2019-05-22 23:32:13.588 7f4c9f624700 20 mds.0.cache.dir(0x100012566e9.010*) _fetched pos 217 marker 'I' dname 'abcd.ab.csv.gz [2,head]
2019-05-22 23:32:13.588 7f4c9f624700 20 mds.0.cache.dir(0x100012566e9.010*) lookup (head, 'abcd.ab.csv.gz')
2019-05-22 23:32:13.588 7f4c9f624700 20 mds.0.cache.dir(0x100012566e9.010*)   miss -> (a.T.quote.csv.gz,head)
2019-05-22 23:32:13.588 7f4c9f624700 20 mds.0.cache.dir(0x100012566e9.010*) lookup_exact_snap (head, 'abcd.ab.csv.gz')

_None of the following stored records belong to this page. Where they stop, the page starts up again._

-- ==== Sys2Proof/Certificates/Slice0/Obligations.lean ====
section
/-!
DEFINITION. Obligations: what is claimed of CORE, one `def Obligations.<Name> : Prop` for each claim. Results are stated
in whole numbers and bits, each with its frame: what the instruction leaves unchanged.
-/

open Sys2Proof Sys2Proof.Machine

/-! ## Encoding -/

/-- R101, R111, R112, R120 to R124, R132: words written out from the spec's encodings, at least one from each of the seven
tables, decode to the instructions they stand for. -/
def Obligations.WordsDecodeAsTabled : Prop :=
  decode Params.default 0x78 0 0 0 = .ok (.ldRR .a .b) 1 ∧
  decode Params.default 0x21 0x23 0x01 0 = .ok (.ldSSNN .hl 0x0123) 3 ∧
  decode Params.default 0xF1 0 0 0 = .ok (.popQQ .af) 1 ∧
  decode Params.default 0xE2 0x34 0x12 0 = .ok (.jpCC .po 0x1234) 3 ∧
  decode Params.default 0x76 0 0 0 = .ok .halt 1 ∧
  decode Params.default 0x38 0x10 0 0 = .ok (.jrCC .c 0x10) 2 ∧
  decode Params.default 0xCB 0x7E 0 0 = .ok (.bitAtHL 7) 2 ∧
  decode Params.default 0xED 0x7B 0x00 0x01 = .ok (.ldSSAtNN .sp 0x0100) 4 ∧
  decode Params.default 0xED 0xB1 0 0 = .ok .cpir 2 ∧
  decode Params.default 0xDD 0x36 0x02 0xAB = .ok (.ldAtIXN 0x02 0xAB) 4 ∧
  decode Params.default 0xFD 0x70 0x05 0 = .ok (.ldAtIYR 0x05 .b) 3 ∧
  decode Params.default 0xDD 0xCB 0x03 0x46 = .ok (.bitAtIX 0 0x03) 4 ∧
  decode Params.default 0xFD 0xCB 0x10 0x9E = .ok (.resAtIY 3 0x10) 4 ∧
  decode Params.default 0xDD 0x76 0 0 = .error .noDD 2

/-- R100, R103, R119: for every instruction the parameters allow, decoding its encoding gives it back, with every operand
and whatever bytes follow. -/
def Obligations.DecodeOfEncode : Prop :=
  ∀ (p : Params) (i : Instr) (rest : List Byte), i.wellFormed p = true →
    decodeBytes p (encode i ++ rest) = some (.ok i (encode i).length, rest)

/-- R119: bytes that decode are exactly the encoding of what they decode to, which the parameters allow; so no two rows
overlap. -/
def Obligations.EncodeOfDecode : Prop :=
  ∀ (p : Params) (b0 b1 b2 b3 : Byte) (i : Instr) (len : Nat), decode p b0 b1 b2 b3 = .ok i len →
    encode i = [b0, b1, b2, b3].take len ∧ len = (encode i).length ∧ i.wellFormed p = true

/-- R118: under `GEN = Z80` every row is available; under `GEN = I80` only the rows of both generations are, and the
first bytes that raise DecodeError for it are exactly the twelve listed. -/
def Obligations.GenerationGatesFirstByte : Prop :=
  (∀ i : Instr, i.inGeneration .z80 = true) ∧
  (∀ i : Instr, i.inGeneration .i80 = true ↔ i.availability.1 = .both) ∧
  ∀ (p : Params) (b0 b1 b2 b3 : Byte), p.gen = .i80 →
    (∀ i len, decode p b0 b1 b2 b3 = .ok i len → i.availability.1 = .both) ∧
    ((∃ len, decode p b0 b1 b2 b3 = .error .z80Only len) ↔
      b0 ∈ [0x08, 0x10, 0x18, 0x20, 0x28, 0x30, 0x38, 0xD9, 0xCB, 0xDD, 0xED, 0xFD]) ∧
    (p.tierC = .admitted → b0 ∉ [0x08, 0x10, 0x18, 0x20, 0x28, 0x30, 0x38, 0xD9, 0xCB, 0xDD, 0xED, 0xFD] →
      ∃ i len, decode p b0 b1 b2 b3 = .ok i len)

/-- R119: under `GEN = Z80` the bytes that raise DecodeError are exactly those listed at (a) to (d), and with
`TIER_C = fault` the tier C rows as well. -/
def Obligations.UndefinedEncodingsAreListed : Prop :=
  ∀ (p : Params) (b0 b1 b2 b3 : Byte), p.gen = .z80 →
    ((∃ why len, decode p b0 b1 b2 b3 = .error why len) ↔
      (b0 = 0xCB ∧ 0x30 ≤ b1.toNat ∧ b1.toNat ≤ 0x37) ∨
      (b0 = 0xED ∧
        (b1.toNat ≤ 0x3F ∨ (0x80 ≤ b1.toNat ∧ b1.toNat ≤ 0x9F) ∨ (0xA4 ≤ b1.toNat ∧ b1.toNat ≤ 0xA7) ∨
          (0xAC ≤ b1.toNat ∧ b1.toNat ≤ 0xAF) ∨ (0xB4 ≤ b1.toNat ∧ b1.toNat ≤ 0xB7) ∨ 0xBC ≤ b1.toNat ∨
          b1 ∈ [0x4C, 0x4E, 0x54, 0x55, 0x5C, 0x5D, 0x64, 0x65, 0x66, 0x6C, 0x6D, 0x6E, 0x70, 0x71, 0x74, 0x75, 0x76,
            0x77, 0x7C, 0x7D, 0x7E, 0x7F])) ∨
      ((b0 = 0xDD ∨ b0 = 0xFD) ∧ b1 ≠ 0xCB ∧
        b1 ∉ [0x09, 0x19, 0x29, 0x39, 0x21, 0x22, 0x23, 0x2A, 0x2B, 0x34, 0x35, 0x36, 0x46, 0x4E, 0x56, 0x5E, 0x66, 0x6E,
          0x7E, 0x70, 0x71, 0x72, 0x73, 0x74, 0x75, 0x77, 0x86, 0x8E, 0x96, 0x9E, 0xA6, 0xAE, 0xB6, 0xBE, 0xE1, 0xE3,
          0xE5, 0xE9, 0xF9]) ∨
      ((b0 = 0xDD ∨ b0 = 0xFD) ∧ b1 = 0xCB ∧ (b3.toNat % 8 ≠ 6 ∨ b3 = 0x36)) ∨
      (p.tierC = .fault ∧
        (b0 ∈ [0x00, 0xC7, 0xCF, 0xD7, 0xDF, 0xE7, 0xEF, 0xF7, 0xFF, 0xF3, 0xFB] ∨
          (b0 = 0xED ∧
            b1 ∈ [0x40, 0x48, 0x50, 0x58, 0x60, 0x68, 0x78, 0x41, 0x49, 0x51, 0x59, 0x61, 0x69, 0x79, 0x45, 0x4D, 0x46,
              0x56, 0x5E, 0x6F, 0xA2, 0xAA, 0xB2, 0xBA, 0xA3, 0xAB, 0xB3, 0xBB]))))
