@[simp] theorem State.add16Flags_a (s : State) (o : Add16) : (s.add16Flags o).a = s.a := rfl
@[simp] theorem State.add16Flags_b (s : State) (o : Add16) : (s.add16Flags o).b = s.b := rfl
@[simp] theorem State.add16Flags_c (s : State) (o : Add16) : (s.add16Flags o).c = s.c := rfl
@[simp] theorem State.add16Flags_d (s : State) (o : Add16) : (s.add16Flags o).d = s.d := rfl
@[simp] theorem State.add16Flags_e (s : State) (o : Add16) : (s.add16Flags o).e = s.e := rfl
@[simp] theorem State.add16Flags_h (s : State) (o : Add16) : (s.add16Flags o).h = s.h := rfl
@[simp] theorem State.add16Flags_l (s : State) (o : Add16) : (s.add16Flags o).l = s.l := rfl
@[simp] theorem State.add16Flags_aAlt (s : State) (o : Add16) : (s.add16Flags o).aAlt = s.aAlt := rfl
@[simp] theorem State.add16Flags_fAlt (s : State) (o : Add16) : (s.add16Flags o).fAlt = s.fAlt := rfl
@[simp] theorem State.add16Flags_bAlt (s : State) (o : Add16) : (s.add16Flags o).bAlt = s.bAlt := rfl
@[simp] theorem State.add16Flags_cAlt (s : State) (o : Add16) : (s.add16Flags o).cAlt = s.cAlt := rfl
@[simp] theorem State.add16Flags_dAlt (s : State) (o : Add16) : (s.add16Flags o).dAlt = s.dAlt := rfl
@[simp] theorem State.add16Flags_eAlt (s : State) (o : Add16) : (s.add16Flags o).eAlt = s.eAlt := rfl
@[simp] theorem State.add16Flags_hAlt (s : State) (o : Add16) : (s.add16Flags o).hAlt = s.hAlt := rfl
@[simp] theorem State.add16Flags_lAlt (s : State) (o : Add16) : (s.add16Flags o).lAlt = s.lAlt := rfl
@[simp] theorem State.add16Flags_ix (s : State) (o : Add16) : (s.add16Flags o).ix = s.ix := rfl
@[simp] theorem State.add16Flags_iy (s : State) (o : Add16) : (s.add16Flags o).iy = s.iy := rfl
@[simp] theorem State.add16Flags_sp (s : State) (o : Add16) : (s.add16Flags o).sp = s.sp := rfl
@[simp] theorem State.add16Flags_pc (s : State) (o : Add16) : (s.add16Flags o).pc = s.pc := rfl
@[simp] theorem State.add16Flags_i (s : State) (o : Add16) : (s.add16Flags o).i = s.i := rfl
@[simp] theorem State.add16Flags_r (s : State) (o : Add16) : (s.add16Flags o).r = s.r := rfl
@[simp] theorem State.add16Flags_mem (s : State) (o : Add16) : (s.add16Flags o).mem = s.mem := rfl
@[simp] theorem State.add16Flags_status (s : State) (o : Add16) : (s.add16Flags o).status = s.status := rfl
@[simp] theorem State.add16Flags_params (s : State) (o : Add16) : (s.add16Flags o).params = s.params := rfl
@[simp] theorem State.add16Flags_ioTrace (s : State) (o : Add16) : (s.add16Flags o).ioTrace = s.ioTrace := rfl
@[simp] theorem State.add16Flags_draws (s : State) (o : Add16) : (s.add16Flags o).draws = s.draws + 2 := rfl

2019-05-22 23:32:13.588 7f4c9f624700 12 mds.0.cache.dir(0x100012566e9.010*) add_primary_dentry [dentry #0x1/aaa/bbb/ccc/ddd/eee/fff/2016/12/07/abcd.ab.csv.gz [2,head] auth (dversion lock) pv=0 v=178232 ino=0x300001f5f9b state=1073741824 0x1431b72c0]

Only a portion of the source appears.